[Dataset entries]
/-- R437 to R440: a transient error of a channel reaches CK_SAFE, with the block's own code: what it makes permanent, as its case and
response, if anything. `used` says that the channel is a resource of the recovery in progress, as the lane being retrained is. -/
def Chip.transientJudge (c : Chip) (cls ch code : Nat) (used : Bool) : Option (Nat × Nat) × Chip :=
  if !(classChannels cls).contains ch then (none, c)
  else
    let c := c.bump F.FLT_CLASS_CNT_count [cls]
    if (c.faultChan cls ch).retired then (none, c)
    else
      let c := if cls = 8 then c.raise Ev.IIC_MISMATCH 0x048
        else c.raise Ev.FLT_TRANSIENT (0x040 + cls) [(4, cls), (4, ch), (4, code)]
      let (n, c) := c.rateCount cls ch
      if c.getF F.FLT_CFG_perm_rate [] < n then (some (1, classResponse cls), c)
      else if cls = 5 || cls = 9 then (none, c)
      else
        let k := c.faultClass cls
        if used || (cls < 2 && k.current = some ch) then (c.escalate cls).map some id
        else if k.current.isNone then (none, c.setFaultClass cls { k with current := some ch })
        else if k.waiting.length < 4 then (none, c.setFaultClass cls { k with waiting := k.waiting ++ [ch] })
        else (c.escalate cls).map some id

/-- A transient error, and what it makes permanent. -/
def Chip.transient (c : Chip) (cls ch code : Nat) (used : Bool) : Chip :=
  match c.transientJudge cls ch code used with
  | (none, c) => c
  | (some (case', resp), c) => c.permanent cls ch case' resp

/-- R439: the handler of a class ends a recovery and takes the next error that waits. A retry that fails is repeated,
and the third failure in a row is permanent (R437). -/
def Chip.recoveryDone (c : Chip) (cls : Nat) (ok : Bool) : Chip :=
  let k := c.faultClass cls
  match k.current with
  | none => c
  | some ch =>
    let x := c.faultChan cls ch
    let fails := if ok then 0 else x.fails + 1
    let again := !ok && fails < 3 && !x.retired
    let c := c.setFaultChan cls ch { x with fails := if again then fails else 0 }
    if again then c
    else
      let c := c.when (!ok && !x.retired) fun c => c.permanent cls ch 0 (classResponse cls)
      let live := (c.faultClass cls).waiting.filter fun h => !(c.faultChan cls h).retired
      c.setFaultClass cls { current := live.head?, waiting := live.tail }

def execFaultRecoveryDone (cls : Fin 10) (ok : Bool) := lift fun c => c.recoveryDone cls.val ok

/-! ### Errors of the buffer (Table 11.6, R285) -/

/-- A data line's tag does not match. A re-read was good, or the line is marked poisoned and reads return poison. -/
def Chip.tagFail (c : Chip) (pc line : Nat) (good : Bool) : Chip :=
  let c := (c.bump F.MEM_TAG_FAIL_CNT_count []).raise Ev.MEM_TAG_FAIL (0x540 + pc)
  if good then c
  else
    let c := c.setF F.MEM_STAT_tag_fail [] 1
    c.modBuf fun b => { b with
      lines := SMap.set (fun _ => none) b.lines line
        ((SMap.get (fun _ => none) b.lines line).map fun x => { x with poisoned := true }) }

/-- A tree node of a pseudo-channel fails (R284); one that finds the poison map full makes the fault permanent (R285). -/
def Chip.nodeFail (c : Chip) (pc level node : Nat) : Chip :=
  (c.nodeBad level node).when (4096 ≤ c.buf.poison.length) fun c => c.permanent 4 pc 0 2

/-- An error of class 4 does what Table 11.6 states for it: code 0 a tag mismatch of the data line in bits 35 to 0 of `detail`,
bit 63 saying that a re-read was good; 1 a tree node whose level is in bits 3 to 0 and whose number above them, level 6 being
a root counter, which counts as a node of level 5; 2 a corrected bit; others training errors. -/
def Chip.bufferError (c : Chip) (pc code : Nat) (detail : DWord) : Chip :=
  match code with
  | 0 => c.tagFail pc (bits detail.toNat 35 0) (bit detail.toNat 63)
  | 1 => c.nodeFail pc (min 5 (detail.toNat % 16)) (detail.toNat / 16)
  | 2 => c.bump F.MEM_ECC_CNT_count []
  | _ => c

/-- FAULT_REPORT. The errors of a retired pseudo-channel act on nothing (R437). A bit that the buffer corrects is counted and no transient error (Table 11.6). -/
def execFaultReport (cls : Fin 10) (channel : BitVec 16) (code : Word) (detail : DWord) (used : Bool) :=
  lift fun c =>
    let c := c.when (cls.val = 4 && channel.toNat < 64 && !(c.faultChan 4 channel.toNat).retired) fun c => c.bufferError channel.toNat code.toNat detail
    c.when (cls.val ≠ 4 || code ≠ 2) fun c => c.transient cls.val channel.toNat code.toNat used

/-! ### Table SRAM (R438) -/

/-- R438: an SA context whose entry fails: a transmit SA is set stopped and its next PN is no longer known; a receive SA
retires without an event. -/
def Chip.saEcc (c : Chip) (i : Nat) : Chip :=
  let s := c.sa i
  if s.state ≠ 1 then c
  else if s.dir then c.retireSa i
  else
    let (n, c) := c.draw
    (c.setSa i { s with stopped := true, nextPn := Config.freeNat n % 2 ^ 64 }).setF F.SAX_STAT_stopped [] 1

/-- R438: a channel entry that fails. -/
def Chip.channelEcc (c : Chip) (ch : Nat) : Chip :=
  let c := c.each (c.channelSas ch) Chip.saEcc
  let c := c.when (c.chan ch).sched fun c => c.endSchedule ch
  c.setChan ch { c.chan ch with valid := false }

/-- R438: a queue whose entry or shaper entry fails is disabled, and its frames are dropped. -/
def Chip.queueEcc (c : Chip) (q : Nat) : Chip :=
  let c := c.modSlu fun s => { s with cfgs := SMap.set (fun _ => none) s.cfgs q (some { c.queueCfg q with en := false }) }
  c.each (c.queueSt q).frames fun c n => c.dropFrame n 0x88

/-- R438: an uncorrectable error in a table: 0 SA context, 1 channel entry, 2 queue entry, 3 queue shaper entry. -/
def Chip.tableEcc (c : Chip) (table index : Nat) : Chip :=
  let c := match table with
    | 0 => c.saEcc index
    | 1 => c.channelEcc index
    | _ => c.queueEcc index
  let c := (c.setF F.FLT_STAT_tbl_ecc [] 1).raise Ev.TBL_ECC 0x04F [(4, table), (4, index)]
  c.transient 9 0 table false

---

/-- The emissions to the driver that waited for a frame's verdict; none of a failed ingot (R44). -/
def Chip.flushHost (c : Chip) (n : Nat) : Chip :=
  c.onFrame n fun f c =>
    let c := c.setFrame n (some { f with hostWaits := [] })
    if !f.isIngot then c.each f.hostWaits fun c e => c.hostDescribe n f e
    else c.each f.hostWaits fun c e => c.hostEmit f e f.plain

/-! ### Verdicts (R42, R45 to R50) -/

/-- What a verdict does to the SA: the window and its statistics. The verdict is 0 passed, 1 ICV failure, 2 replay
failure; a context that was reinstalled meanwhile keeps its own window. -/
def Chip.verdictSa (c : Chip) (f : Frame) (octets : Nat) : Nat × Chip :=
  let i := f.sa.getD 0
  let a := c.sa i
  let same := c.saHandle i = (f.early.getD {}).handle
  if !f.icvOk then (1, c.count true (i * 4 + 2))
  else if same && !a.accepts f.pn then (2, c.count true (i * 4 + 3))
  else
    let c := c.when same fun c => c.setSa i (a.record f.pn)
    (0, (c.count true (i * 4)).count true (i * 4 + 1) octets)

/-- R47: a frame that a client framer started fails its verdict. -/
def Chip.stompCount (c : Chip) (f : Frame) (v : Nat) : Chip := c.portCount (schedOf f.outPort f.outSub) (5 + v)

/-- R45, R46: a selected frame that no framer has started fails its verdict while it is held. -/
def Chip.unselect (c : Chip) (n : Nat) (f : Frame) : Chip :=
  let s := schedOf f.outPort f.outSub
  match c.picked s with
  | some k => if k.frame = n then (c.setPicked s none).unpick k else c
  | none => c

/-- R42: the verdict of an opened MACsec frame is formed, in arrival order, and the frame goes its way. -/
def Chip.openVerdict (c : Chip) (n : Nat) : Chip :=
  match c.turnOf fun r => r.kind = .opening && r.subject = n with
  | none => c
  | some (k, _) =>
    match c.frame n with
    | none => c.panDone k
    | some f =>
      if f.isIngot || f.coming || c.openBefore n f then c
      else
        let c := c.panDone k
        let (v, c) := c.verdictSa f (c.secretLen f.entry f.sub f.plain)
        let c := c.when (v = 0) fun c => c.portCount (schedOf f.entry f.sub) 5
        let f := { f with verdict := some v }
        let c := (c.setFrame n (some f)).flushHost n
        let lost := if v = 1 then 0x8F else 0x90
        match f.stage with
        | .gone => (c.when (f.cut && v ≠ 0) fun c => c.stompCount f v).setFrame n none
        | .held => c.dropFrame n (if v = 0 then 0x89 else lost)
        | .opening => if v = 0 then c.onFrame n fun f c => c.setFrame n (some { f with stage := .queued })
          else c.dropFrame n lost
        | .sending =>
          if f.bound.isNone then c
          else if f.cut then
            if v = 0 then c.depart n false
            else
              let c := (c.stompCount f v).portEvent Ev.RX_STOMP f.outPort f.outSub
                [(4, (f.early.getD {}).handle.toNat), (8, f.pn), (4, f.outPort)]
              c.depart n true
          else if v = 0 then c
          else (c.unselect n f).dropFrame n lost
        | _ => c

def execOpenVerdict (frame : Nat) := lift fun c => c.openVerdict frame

> TASK DESCRIPTION
Your whole answer should be one number, the count of lines in the records that hold "setFrame".

> WRITTEN RESPONSE
4